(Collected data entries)
◆ ◆ ◆

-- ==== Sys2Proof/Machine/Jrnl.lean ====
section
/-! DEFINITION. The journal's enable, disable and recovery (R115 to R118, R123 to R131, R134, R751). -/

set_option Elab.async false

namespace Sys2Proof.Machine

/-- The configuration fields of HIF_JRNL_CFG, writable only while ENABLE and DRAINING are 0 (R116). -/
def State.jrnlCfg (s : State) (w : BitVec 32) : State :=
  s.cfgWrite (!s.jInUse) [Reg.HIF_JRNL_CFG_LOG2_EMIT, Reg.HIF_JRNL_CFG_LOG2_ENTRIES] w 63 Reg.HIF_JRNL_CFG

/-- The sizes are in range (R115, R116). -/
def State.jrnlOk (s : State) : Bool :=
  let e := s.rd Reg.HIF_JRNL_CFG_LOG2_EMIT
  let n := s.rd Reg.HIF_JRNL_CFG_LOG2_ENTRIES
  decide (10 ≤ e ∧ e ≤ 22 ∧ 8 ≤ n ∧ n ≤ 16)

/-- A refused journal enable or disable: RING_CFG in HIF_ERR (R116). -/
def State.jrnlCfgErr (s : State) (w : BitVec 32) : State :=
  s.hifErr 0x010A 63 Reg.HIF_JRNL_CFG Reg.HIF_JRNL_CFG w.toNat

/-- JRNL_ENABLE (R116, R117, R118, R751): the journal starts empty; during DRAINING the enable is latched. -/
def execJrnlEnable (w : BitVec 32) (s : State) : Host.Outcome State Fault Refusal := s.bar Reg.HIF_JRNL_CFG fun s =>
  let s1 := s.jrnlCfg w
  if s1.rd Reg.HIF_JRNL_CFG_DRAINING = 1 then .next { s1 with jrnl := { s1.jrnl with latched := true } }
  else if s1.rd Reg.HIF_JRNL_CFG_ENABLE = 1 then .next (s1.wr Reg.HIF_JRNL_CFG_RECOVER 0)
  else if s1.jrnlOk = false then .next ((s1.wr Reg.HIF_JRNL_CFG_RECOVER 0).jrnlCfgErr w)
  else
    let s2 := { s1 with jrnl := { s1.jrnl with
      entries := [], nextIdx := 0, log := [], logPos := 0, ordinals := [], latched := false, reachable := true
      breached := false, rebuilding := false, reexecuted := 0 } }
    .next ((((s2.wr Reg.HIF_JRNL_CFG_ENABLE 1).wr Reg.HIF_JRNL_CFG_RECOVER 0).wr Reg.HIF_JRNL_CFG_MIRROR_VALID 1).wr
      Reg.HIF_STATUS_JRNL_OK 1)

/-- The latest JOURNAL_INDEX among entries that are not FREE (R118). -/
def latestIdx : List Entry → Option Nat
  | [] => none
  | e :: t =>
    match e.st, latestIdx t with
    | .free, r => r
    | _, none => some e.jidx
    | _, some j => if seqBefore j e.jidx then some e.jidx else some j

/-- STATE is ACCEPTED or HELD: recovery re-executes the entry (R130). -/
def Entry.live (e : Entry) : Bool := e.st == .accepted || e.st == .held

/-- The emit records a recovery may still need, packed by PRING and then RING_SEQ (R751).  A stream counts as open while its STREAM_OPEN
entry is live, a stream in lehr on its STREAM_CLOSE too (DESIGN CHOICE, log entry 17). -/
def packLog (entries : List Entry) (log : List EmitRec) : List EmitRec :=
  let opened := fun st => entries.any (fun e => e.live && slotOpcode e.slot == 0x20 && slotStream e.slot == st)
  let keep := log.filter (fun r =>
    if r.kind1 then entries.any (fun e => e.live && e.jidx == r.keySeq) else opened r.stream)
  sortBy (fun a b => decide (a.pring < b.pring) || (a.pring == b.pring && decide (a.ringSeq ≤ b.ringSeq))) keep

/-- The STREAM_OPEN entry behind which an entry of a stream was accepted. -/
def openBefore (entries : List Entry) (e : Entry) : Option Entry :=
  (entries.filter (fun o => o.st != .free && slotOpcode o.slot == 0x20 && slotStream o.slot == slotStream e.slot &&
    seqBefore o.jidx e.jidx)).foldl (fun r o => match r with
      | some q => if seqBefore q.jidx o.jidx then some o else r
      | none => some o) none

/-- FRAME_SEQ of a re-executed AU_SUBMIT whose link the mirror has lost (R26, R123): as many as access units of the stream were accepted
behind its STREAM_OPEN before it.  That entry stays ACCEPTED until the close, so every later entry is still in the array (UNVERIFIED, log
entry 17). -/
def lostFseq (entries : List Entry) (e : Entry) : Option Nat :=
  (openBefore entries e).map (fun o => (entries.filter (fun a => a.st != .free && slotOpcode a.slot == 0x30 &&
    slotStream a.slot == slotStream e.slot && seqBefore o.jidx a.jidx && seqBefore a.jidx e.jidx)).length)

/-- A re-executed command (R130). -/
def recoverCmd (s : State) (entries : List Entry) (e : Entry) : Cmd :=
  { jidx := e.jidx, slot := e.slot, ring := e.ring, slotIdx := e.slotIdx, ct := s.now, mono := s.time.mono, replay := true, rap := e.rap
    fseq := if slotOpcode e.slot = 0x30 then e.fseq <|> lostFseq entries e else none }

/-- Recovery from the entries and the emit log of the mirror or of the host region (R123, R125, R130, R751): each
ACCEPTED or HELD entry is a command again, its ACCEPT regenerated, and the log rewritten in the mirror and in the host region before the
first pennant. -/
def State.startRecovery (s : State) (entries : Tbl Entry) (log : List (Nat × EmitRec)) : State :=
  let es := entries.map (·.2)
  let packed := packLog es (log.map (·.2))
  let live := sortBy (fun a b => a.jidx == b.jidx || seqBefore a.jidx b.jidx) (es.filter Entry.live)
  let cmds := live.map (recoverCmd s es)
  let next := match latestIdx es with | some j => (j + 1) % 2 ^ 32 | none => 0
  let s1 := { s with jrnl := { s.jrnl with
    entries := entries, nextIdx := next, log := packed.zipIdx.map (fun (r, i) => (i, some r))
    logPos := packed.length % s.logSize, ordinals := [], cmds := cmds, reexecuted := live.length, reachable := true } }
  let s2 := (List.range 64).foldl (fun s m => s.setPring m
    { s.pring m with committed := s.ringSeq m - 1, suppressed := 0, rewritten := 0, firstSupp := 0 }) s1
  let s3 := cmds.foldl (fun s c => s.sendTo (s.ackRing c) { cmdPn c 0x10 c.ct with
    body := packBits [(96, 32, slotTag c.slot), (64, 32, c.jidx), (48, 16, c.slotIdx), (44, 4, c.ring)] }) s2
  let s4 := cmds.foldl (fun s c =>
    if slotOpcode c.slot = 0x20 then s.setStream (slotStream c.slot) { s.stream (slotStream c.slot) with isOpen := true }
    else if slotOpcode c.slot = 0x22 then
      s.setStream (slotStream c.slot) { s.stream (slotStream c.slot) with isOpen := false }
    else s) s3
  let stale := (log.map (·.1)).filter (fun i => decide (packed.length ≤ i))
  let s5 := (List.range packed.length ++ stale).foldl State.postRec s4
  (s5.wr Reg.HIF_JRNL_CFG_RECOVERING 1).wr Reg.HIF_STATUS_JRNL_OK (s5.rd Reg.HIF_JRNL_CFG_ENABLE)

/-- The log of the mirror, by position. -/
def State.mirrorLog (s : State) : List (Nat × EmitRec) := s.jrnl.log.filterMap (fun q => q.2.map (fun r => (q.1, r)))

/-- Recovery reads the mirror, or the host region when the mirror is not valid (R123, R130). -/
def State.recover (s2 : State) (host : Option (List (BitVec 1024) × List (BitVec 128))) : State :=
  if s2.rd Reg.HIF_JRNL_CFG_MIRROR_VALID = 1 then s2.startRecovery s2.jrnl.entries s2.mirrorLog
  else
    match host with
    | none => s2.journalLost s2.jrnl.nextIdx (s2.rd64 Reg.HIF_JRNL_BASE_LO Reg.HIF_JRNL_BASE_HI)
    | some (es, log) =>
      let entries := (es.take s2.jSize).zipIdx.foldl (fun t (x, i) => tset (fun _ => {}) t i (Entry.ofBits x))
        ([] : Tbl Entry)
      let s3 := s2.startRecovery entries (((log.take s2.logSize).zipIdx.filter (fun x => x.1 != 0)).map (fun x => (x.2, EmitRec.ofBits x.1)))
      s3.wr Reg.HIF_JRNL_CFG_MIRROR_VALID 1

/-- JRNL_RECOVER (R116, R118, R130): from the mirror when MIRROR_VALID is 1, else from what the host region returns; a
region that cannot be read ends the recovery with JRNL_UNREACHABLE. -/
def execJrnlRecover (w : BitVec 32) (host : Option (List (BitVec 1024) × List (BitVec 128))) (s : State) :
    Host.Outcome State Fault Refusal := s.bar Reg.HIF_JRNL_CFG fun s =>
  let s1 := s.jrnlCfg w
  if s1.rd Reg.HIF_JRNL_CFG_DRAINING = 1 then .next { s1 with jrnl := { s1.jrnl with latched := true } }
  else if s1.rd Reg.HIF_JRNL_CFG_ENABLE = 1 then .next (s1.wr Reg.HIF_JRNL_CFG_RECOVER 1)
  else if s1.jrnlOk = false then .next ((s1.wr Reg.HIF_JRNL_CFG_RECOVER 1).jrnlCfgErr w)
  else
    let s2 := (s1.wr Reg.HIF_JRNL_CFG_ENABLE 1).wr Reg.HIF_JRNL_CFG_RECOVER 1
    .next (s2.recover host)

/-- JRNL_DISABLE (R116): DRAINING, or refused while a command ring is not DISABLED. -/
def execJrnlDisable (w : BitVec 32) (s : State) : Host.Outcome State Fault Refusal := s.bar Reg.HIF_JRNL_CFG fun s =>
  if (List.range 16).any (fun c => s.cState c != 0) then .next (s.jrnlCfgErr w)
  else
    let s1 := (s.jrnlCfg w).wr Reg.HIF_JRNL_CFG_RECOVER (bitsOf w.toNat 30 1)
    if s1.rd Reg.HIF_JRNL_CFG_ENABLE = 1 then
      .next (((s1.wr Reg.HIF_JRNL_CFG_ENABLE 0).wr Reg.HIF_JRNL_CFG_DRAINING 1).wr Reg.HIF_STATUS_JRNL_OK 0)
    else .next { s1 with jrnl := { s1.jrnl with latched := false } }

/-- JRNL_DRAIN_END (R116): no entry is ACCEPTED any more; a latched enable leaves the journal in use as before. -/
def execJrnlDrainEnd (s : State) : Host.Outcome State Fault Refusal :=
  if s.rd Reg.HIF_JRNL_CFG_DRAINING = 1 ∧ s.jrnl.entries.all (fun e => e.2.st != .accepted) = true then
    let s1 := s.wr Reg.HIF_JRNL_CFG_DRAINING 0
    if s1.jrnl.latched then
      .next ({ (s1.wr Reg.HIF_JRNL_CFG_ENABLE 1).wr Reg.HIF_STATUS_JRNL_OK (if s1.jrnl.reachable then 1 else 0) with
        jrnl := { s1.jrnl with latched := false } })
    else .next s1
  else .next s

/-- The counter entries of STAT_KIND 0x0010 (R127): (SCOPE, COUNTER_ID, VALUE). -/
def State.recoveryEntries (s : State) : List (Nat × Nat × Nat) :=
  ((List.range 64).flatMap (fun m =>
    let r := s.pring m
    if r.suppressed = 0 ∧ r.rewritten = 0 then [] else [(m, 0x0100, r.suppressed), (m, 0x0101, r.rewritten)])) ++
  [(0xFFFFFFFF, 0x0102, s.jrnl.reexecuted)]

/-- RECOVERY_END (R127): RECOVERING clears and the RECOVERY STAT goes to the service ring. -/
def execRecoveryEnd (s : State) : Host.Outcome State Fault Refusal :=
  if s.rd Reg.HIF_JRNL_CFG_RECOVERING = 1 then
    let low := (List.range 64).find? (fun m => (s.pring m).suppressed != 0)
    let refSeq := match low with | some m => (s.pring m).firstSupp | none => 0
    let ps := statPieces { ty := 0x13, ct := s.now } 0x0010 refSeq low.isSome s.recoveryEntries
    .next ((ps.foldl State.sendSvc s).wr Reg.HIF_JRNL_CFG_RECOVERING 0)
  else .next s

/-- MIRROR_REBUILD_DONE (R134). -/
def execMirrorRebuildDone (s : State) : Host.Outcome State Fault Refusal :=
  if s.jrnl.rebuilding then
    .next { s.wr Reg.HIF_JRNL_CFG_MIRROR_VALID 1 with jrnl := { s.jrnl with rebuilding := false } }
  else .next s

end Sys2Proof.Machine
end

◆ ◆ ◆

→ **Work item**
Please transcribe the data exactly from its first line. End with the line that contains "breached := false, rebuilding".

→ **Your response**
-- ==== Sys2Proof/Machine/Jrnl.lean ====
section
/-! DEFINITION. The journal's enable, disable and recovery (R115 to R118, R123 to R131, R134, R751). -/

set_option Elab.async false

namespace Sys2Proof.Machine

/-- The configuration fields of HIF_JRNL_CFG, writable only while ENABLE and DRAINING are 0 (R116). -/
def State.jrnlCfg (s : State) (w : BitVec 32) : State :=
  s.cfgWrite (!s.jInUse) [Reg.HIF_JRNL_CFG_LOG2_EMIT, Reg.HIF_JRNL_CFG_LOG2_ENTRIES] w 63 Reg.HIF_JRNL_CFG

/-- The sizes are in range (R115, R116). -/
def State.jrnlOk (s : State) : Bool :=
  let e := s.rd Reg.HIF_JRNL_CFG_LOG2_EMIT
  let n := s.rd Reg.HIF_JRNL_CFG_LOG2_ENTRIES
  decide (10 ≤ e ∧ e ≤ 22 ∧ 8 ≤ n ∧ n ≤ 16)

/-- A refused journal enable or disable: RING_CFG in HIF_ERR (R116). -/
def State.jrnlCfgErr (s : State) (w : BitVec 32) : State :=
  s.hifErr 0x010A 63 Reg.HIF_JRNL_CFG Reg.HIF_JRNL_CFG w.toNat

/-- JRNL_ENABLE (R116, R117, R118, R751): the journal starts empty; during DRAINING the enable is latched. -/
def execJrnlEnable (w : BitVec 32) (s : State) : Host.Outcome State Fault Refusal := s.bar Reg.HIF_JRNL_CFG fun s =>
  let s1 := s.jrnlCfg w
  if s1.rd Reg.HIF_JRNL_CFG_DRAINING = 1 then .next { s1 with jrnl := { s1.jrnl with latched := true } }
  else if s1.rd Reg.HIF_JRNL_CFG_ENABLE = 1 then .next (s1.wr Reg.HIF_JRNL_CFG_RECOVER 0)
  else if s1.jrnlOk = false then .next ((s1.wr Reg.HIF_JRNL_CFG_RECOVER 0).jrnlCfgErr w)
  else
    let s2 := { s1 with jrnl := { s1.jrnl with
      entries := [], nextIdx := 0, log := [], logPos := 0, ordinals := [], latched := false, reachable := true
      breached := false, rebuilding := false, reexecuted := 0 } }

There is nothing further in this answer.